FBI Overstated Forensic Hair Matches In Nearly All Trials Before 2000
schwit1 writes The Justice Department and FBI have formally acknowledged that nearly every examiner in an elite FBI forensic unit gave flawed testimony in almost all trials in which they offered evidence against criminal defendants over more than a two-decade period before 2000. Of 28 examiners with the FBI Laboratory's microscopic hair comparison unit, 26 overstated forensic matches in ways that favored prosecutors in more than 95 percent of the 268 trials reviewed so far, according to the National Association of Criminal Defense Lawyers (NACDL) and the Innocence Project, which are assisting the government with the country's largest post-conviction review of questioned forensic evidence. The cases include those of 32 defendants sentenced to death. Of those, 14 have been executed or died in prison, the groups said under an agreement with the government to release results after the review of the first 200 convictions.
Anybody else surprised by this?
Truth, justice... is simply not the American way.
The same thing happened some years back with fingerprint evidence. The people who are responsible for the analysis of forensic evidence should be 'blind', i.e. they should not have access to the context of the case. If they are given two fingerprints to match, they should merely be asked whether or not they are a match, and not told where they come from or even which case they pertain to. Then there would be far less bias. Also, they should not testify in trials, merely issue an affidavit of their results.
Tempora mutantur, nos et mutamur in illis
I'm becoming more convinced that Police are often too lazy to do police work and now reviews of the cases shows evidence procedures stacked in favour of the prosecution. If the Court systems do not have mechanisms to self correct evidence procedures how can there be any trust that policing will lead to outcomes that protect society.
Justice is impossible if the system is not Just.
My ism, it's full of beliefs.
It does not matter if there was other evidence. A retrial should be done at the very least, then guilt/acquit decided on the then existing evidence. There is no way otherwise how much the hair comparison influenced the verdict no matter how small it might have been.
And in addition a prosecution for false witness should be started against lab people, and prosecutor penalized heavily for having used flawed evidence. otherwise there is no way prosecution and involved people will learn. In fact that would teach them to verify first the other shaky forensic stuff which sounds more like witches guess than real science.
Fixing this is simple. Just make misprosecution punishable on parity with the charges being prosecuted.
Willfully hide exculpatory evidence in a capital murder trial? Death penalty.
Lie about evidence in a life imprisonment case? Life in prison.
Etc.
For that matter, this works on false rape charges too, but there you need more filtering. Honest false charges (disagreements, mistakes, etc) should be safe, so much so that no victim should even remotely fear coming forward. And amusingly, the prosecutor thing would guard against abuse of that too...

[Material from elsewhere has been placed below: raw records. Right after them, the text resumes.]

/-- LD B,Vx (R203, R206; selector general knowledge, G1; the check of the whole range: D21): the three
digits at I, I+1, I+2, each 0 to 9, recombining to the byte; every other byte of memory, I and the
registers as before; out of range, AddressOutOfRange(I+2). The selector is presumed (log entry 9);
the check of the whole range and the information of the fault are log entry 14 (D21, D6). -/
def Obligations.StoreDecimalDigits : Prop :=
  ∀ (x : Reg) (s : State), s.mem.wf = true →
    Decodes (hexXK 0xF x 0x33) (.ldB x) ∧
    (4093 < s.base → exec (.ldB x) s = .fault (.addressOutOfRange (s.base + 2))) ∧
    (s.base ≤ 4093 →
      ∃ t, exec (.ldB x) s = .next t ∧
        (t.byteAt s.base).toNat = (s.reg x).toNat / 100 ∧
        (t.byteAt (s.base + 1)).toNat = (s.reg x).toNat / 10 % 10 ∧
        (t.byteAt (s.base + 2)).toNat = (s.reg x).toNat % 10 ∧
        100 * (t.byteAt s.base).toNat + 10 * (t.byteAt (s.base + 1)).toNat +
          (t.byteAt (s.base + 2)).toNat = (s.reg x).toNat ∧
        SameMemBut s.base 3 s t ∧ t.mem.wf = true ∧ t.i = s.i ∧ t.pc = s.pc + 2 ∧
        SameRegsBut [] s t ∧ SameStack s t ∧ SameTimers s t ∧ SameDisplay s t ∧ SameHost s t)

/-- LD [I],Vx (R204, R206; selector general knowledge, G1; the check of the whole range: D21): V0 to Vx
at I to I+x, every other byte of memory, I and the registers as before; out of range,
AddressOutOfRange(I+x). The selector is presumed (log entry 9); the check of the whole range and the
information of the fault are log entry 14 (D21, D6). -/
def Obligations.DumpRegistersToMemory : Prop :=
  ∀ (x : Reg) (s : State), s.mem.wf = true →
    Decodes (hexXK 0xF x 0x55) (.storeRegs x) ∧
    (4095 < s.base + x.val →
      exec (.storeRegs x) s = .fault (.addressOutOfRange (s.base + x.val))) ∧
    (s.base + x.val ≤ 4095 →
      ∃ t, exec (.storeRegs x) s = .next t ∧
        (∀ k : Reg, k ≤ x → t.byteAt (s.base + k.val) = s.reg k) ∧
        SameMemBut s.base (x.val + 1) s t ∧ t.mem.wf = true ∧ t.i = s.i ∧ t.pc = s.pc + 2 ∧
        SameRegsBut [] s t ∧ SameStack s t ∧ SameTimers s t ∧ SameDisplay s t ∧ SameHost s t)

/-- LD Vx,[I] (R205, R206; selector general knowledge, G1; the check of the whole range: D21): V0 to Vx
from I to I+x, registers above x, I and memory as before; out of range, AddressOutOfRange(I+x) and
no register loaded. The selector is presumed (log entry 9); the check of the whole range and the
information of the fault are log entry 14 (D21, D6). -/
def Obligations.FillRegistersFromMemory : Prop :=
  ∀ (x : Reg) (s : State),
    Decodes (hexXK 0xF x 0x65) (.loadRegs x) ∧
    (4095 < s.base + x.val →
      exec (.loadRegs x) s = .fault (.addressOutOfRange (s.base + x.val))) ∧
    (s.base + x.val ≤ 4095 →
      ∃ t, exec (.loadRegs x) s = .next t ∧
        (∀ k : Reg, t.reg k = if k ≤ x then s.byteAt (s.base + k.val) else s.reg k) ∧
        t.pc = s.pc + 2 ∧ SameButRegs s t)

/-! ## Display (43_display.md) -/

/-- CLS (R221; selector 0xE0 is general knowledge, G1): every pixel 0 and RF 1, whatever they were; VF
and everything else but PC as before. RF set over a blank screen is D23 (log entry 17). The selector
and the ignored nibble are log entry 9 (G1, D3). -/
def Obligations.ClearScreenSetsRedraw : Prop :=
  ∀ (z : Nibble) (s : State),
    Decodes (hexWord 0x0 (0x100 * z.toNat + 0xE0)) (.cls z) ∧
    ∃ t, exec (.cls z) s = .next t ∧ (∀ y x, t.fb.pixel y x = false) ∧ t.rf = true ∧
      t.pc = s.pc + 2 ∧ SameRegsBut [] s t ∧ SameMem s t ∧ t.i = s.i ∧ SameStack s t ∧
      SameTimers s t ∧ SameHost s t

/-- DRW Vx,Vy,n (R220, R222; bit 7 leftmost: D16; n = 0 and the range check of clipped rows: D22): the
pixels the sprite's 1 bits land on are inverted, all others kept, VF is 1 exactly when one of them
was set, RF is 1; out of range, AddressOutOfRange(I+n-1). Class number D is presumed (R96 ground C,
log entry 9); RF set even when no pixel changes is D23 (log entry 17). Bit 7 leftmost is log entry
13 (D16, G3), n = 0 and the check of clipped rows log entry 17 (D22), the information of the fault
log entry 14 (D6). -/
def Obligations.DrawSpriteXorsPixels : Prop :=
  ∀ (x y : Reg) (n : Nibble) (s : State),
    Decodes (hexXYN 0xD x y n.toNat) (.drw x y n) ∧
    (n ≠ 0 → 4095 < s.base + n.toNat - 1 →
      exec (.drw x y n) s = .fault (.addressOutOfRange (s.base + n.toNat - 1))) ∧
    (n = 0 ∨ s.base + n.toNat - 1 ≤ 4095 →
      ∃ t, exec (.drw x y n) s = .next t ∧
        (∀ py px, s.spriteLit x y n.toNat py px → t.fb.pixel py px = !s.fb.pixel py px) ∧
        (∀ py px, ¬ s.spriteLit x y n.toNat py px → t.fb.pixel py px = s.fb.pixel py px) ∧
        ((∃ py px, s.spriteLit x y n.toNat py px ∧ s.fb.pixel py px = true) → t.reg VF = 1) ∧
        ((¬ ∃ py px, s.spriteLit x y n.toNat py px ∧ s.fb.pixel py px = true) → t.reg VF = 0) ∧
        t.rf = true ∧ t.pc = s.pc + 2 ∧ SameRegsBut [VF] s t ∧ SameMem s t ∧ t.i = s.i ∧
        SameStack s t ∧ SameTimers s t ∧ SameHost s t)

/-- The clipping law (R223, which the spec derives from R222): a pixel that a DRW changes lies between
the start position and the clipped far corner of the sprite, and nothing wraps to the opposite edge.
That the sprite bit of column c is bit 7 - c is presumed (R220, D16, G3, log entry 13). -/
def Obligations.DrawChangesOnlyTheClippedBox : Prop :=
  ∀ (x y : Reg) (n : Nibble) (s t : State) (py px : Nat),
    exec (.drw x y n) s = .next t → t.fb.pixel py px ≠ s.fb.pixel py px →
      (s.reg x).toNat % 64 ≤ px ∧ px ≤ min ((s.reg x).toNat % 64 + 7) 63 ∧
      (s.reg y).toNat % 32 ≤ py ∧ py < min ((s.reg y).toNat % 32 + n.toNat) 32 ∧
      (s.byteAt (s.i.toNat + (py - (s.reg y).toNat % 32))).getLsbD (7 - (px - (s.reg x).toNat % 64)) = true

/-- The collision law (R224, which the spec derives from R222; 90_conflicts.md C3): VF is 0 or 1 after a
DRW, 0 when no 1 bit of the sprite lands on the grid, and 0 when the sprite bytes are all zero. That
the sprite bit of column c is bit 7 - c is presumed (R220, D16, G3, log entry 13). -/
def Obligations.CollisionNeedsALitPixel : Prop :=
  ∀ (x y : Reg) (n : Nibble) (s t : State), exec (.drw x y n) s = .next t →
    (t.reg VF = 0 ∨ t.reg VF = 1) ∧
    (t.reg VF = 1 ↔ ∃ py px, s.spriteLit x y n.toNat py px ∧ s.fb.pixel py px = true) ∧
    ((¬ ∃ py px, s.spriteLit x y n.toNat py px) → t.reg VF = 0 ∧ t.fb = s.fb) ∧
    ((∀ r, r < n.toNat → s.byteAt (s.i.toNat + r) = 0) → t.reg VF = 0 ∧ t.fb = s.fb)

/-- The self-inverse law (R225): a second DRW of the same bytes at the same place, from any state that
still holds the first one's framebuffer, restores the framebuffer before the first; and its
collision flag is 1 exactly when a 1 bit of the sprite lands on a pixel that was unset before the
first draw (from R222; R224's shorter wording of that is log entry 12). That the sprite bit of
column c is bit 7 - c is presumed (R220, D16, G3, log entry 13). -/
def Obligations.DrawingTwiceRestoresTheScreen : Prop :=
  ∀ (x y : Reg) (n : Nibble) (s t u : State), exec (.drw x y n) s = .next t →
    u.fb = t.fb → u.i = s.i → (∀ r, r < n.toNat → u.byteAt (s.i.toNat + r) = s.byteAt (s.i.toNat + r)) →
    (u.reg x).toNat % 64 = (s.reg x).toNat % 64 → (u.reg y).toNat % 32 = (s.reg y).toNat % 32 →
      ∃ v, exec (.drw x y n) u = .next v ∧ v.fb = s.fb ∧
        (v.reg VF = 1 ↔ ∃ py px, s.spriteLit x y n.toNat py px ∧ s.fb.pixel py px = false)

/-- The redraw flag law (R226): every CLS and every DRW that does not fault sets RF; no other instruction
writes RF or the framebuffer, and no instruction clears RF. That RF is set even when no pixel changes is
the spec's own choice (D23, 90_conflicts.md C2, log entry 17). -/
def Obligations.OnlyClearAndDrawTouchTheDisplay : Prop :=
  ∀ (i : Instr) (s t : State), exec i s = .next t →
    ((∃ z, i = .cls z) ∨ (∃ x y n, i = .drw x y n) → t.rf = true) ∧
    ((¬ ∃ z, i = .cls z) → (¬ ∃ x y n, i = .drw x y n) → t.fb = s.fb ∧ t.rf = s.rf)

/-! ## Keypad and timers (44_keypad_timer_instr.md) -/

/-- SKP and SKNP (R240, R241; selectors general knowledge, G1): they skip on the key whose number is in
V[x]; above 15 they raise KeyIndexOutOfRange, the spec's own choice (D8). The selectors are presumed
(log entry 9); the fault above 15 is log entry 8 (D8), its information log entry 14 (D6). -/
def Obligations.SkipOnKey : Prop :=
  ∀ (x : Reg) (s : State),
    Decodes (hexXK 0xE x 0x9E) (.skp x) ∧ Decodes (hexXK 0xE x 0xA1) (.sknp x) ∧
    (15 < (s.reg x).toNat →
      exec (.skp x) s = .fault (.keyIndexOutOfRange (s.reg x)) ∧
      exec (.sknp x) s = .fault (.keyIndexOutOfRange (s.reg x))) ∧
    (∀ k : Fin 16, (s.reg x).toNat = k.val →
      (∃ t, exec (.skp x) s = .next t ∧ t.pc = (if s.keys[k.val] = true then s.pc + 4 else s.pc + 2) ∧
        SameRegsBut [] s t ∧ SameButRegs s t) ∧
      (∃ t, exec (.sknp x) s = .next t ∧ t.pc = (if s.keys[k.val] = true then s.pc + 2 else s.pc + 4) ∧
        SameRegsBut [] s t ∧ SameButRegs s t))

/-- LD Vx,DT, LD DT,Vx and LD ST,Vx (R242, R244, R245; selectors general knowledge, G1). The selectors
are presumed (log entry 9). -/
def Obligations.TimerLoads : Prop :=
  ∀ (x : Reg) (s : State),
    Decodes (hexXK 0xF x 0x07) (.ldVxDt x) ∧ Decodes (hexXK 0xF x 0x15) (.ldDtVx x) ∧
    Decodes (hexXK 0xF x 0x18) (.ldStVx x) ∧
    (∃ t, exec (.ldVxDt x) s = .next t ∧ t.reg x = s.dt ∧ t.pc = s.pc + 2 ∧ SameRegsBut [x] s t ∧
      SameButRegs s t) ∧
    (∃ t, exec (.ldDtVx x) s = .next t ∧ t.dt = s.reg x ∧ t.st = s.st ∧ t.pc = s.pc + 2 ∧
      SameRegsBut [] s t ∧ SameMem s t ∧ t.i = s.i ∧ SameStack s t ∧ SameDisplay s t ∧ SameHost s t) ∧
    (∃ t, exec (.ldStVx x) s = .next t ∧ t.st = s.reg x ∧ t.dt = s.dt ∧ t.pc = s.pc + 2 ∧
      SameRegsBut [] s t ∧ SameMem s t ∧ t.i = s.i ∧ SameStack s t ∧ SameDisplay s t ∧ SameHost s t)

/-- LD Vx,K (R243, R246; selector general knowledge, G1; the least index among several: D9): with no key
pressed nothing changes, PC included; otherwise V[x] receives the least pressed key and PC advances;
KEYS is not changed. The selector is presumed (log entry 9); the least key among several is log
entry 6 (D9). -/
def Obligations.WaitForKey : Prop :=
  ∀ (x : Reg) (s : State),
    Decodes (hexXK 0xF x 0x0A) (.ldVxK x) ∧
    ((∀ k : Fin 16, s.keys[k.val] = false) → exec (.ldVxK x) s = .next s) ∧
    (∀ k : Fin 16, s.keys[k.val] = true → (∀ j : Fin 16, j < k → s.keys[j.val] = false) →
      ∃ t, exec (.ldVxK x) s = .next t ∧ (t.reg x).toNat = k.val ∧ t.pc = s.pc + 2 ∧
        SameRegsBut [x] s t ∧ SameButRegs s t)

/-! ## All instructions -/

/-- What an instruction leaves alone (R23: the six implicit writers of VF are the only ones; R22, R32): a
register outside its destinations, and VF unless it is one of the six, is as before. -/
def Obligations.OnlyListedRegistersChange : Prop :=
  ∀ (i : Instr) (s t : State) (k : Reg), exec i s = .next t → mayWriteReg i k = false →
    t.reg k = s.reg k

/-- The "written by" column of the access matrix (R32) and of R21, for instructions: memory only by LD B
and LD [I], I only by LD I, ADD I and LD F, the stack only by CALL and RET, DT and ST only by their
loads, KEYS and the host's side by none. That RET leaves every stack slot as it was is the spec's
own choice (R26, R131, D20, log entry 17); the model's own fields are log entry 4. -/
def Obligations.AccessMatrixOfWrites : Prop :=
  ∀ (i : Instr) (s t : State), exec i s = .next t →
    ((∀ x, i ≠ .ldB x) → (∀ x, i ≠ .storeRegs x) → t.mem = s.mem) ∧
    ((∀ a, i ≠ .ldI a) → (∀ x, i ≠ .addIVx x) → (∀ x, i ≠ .ldF x) → t.i = s.i) ∧
    ((∀ a, i ≠ .call a) → t.stack = s.stack ∧ ((∀ z, i ≠ .ret z) → t.sp = s.sp)) ∧
    ((∀ x, i ≠ .ldDtVx x) → t.dt = s.dt) ∧ ((∀ x, i ≠ .ldStVx x) → t.st = s.st) ∧ SameHost s t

See that "Preview" button?
Is there any reason, aside from the reflexive deference to allegedly legitimate authority figures, why they use the phrases 'gave flawed testimony' and 'overstated forensic matches in ways that favored prosecutors' rather than the more honest 'committed a fuckton of perjury'?
It's better a few innocent man be incarcerated or maybe even executed than one bad guy go free.
It's the difference between deliberate lying and passing on a fact that proves to be inaccurate. To the extent that these guys were reflecting the general consensus of their profession, then their comments aren't lying. To the extent that they had their own doubts which they failed to express to juries, they are guilty of perjury. But never underestimate the power of groupthink. The experimental demonstrations of the way in which people succumb to social pressure to say what is not true, when those they are with are actors saying the untruth, are terrifying. http://www.simplypsychology.or...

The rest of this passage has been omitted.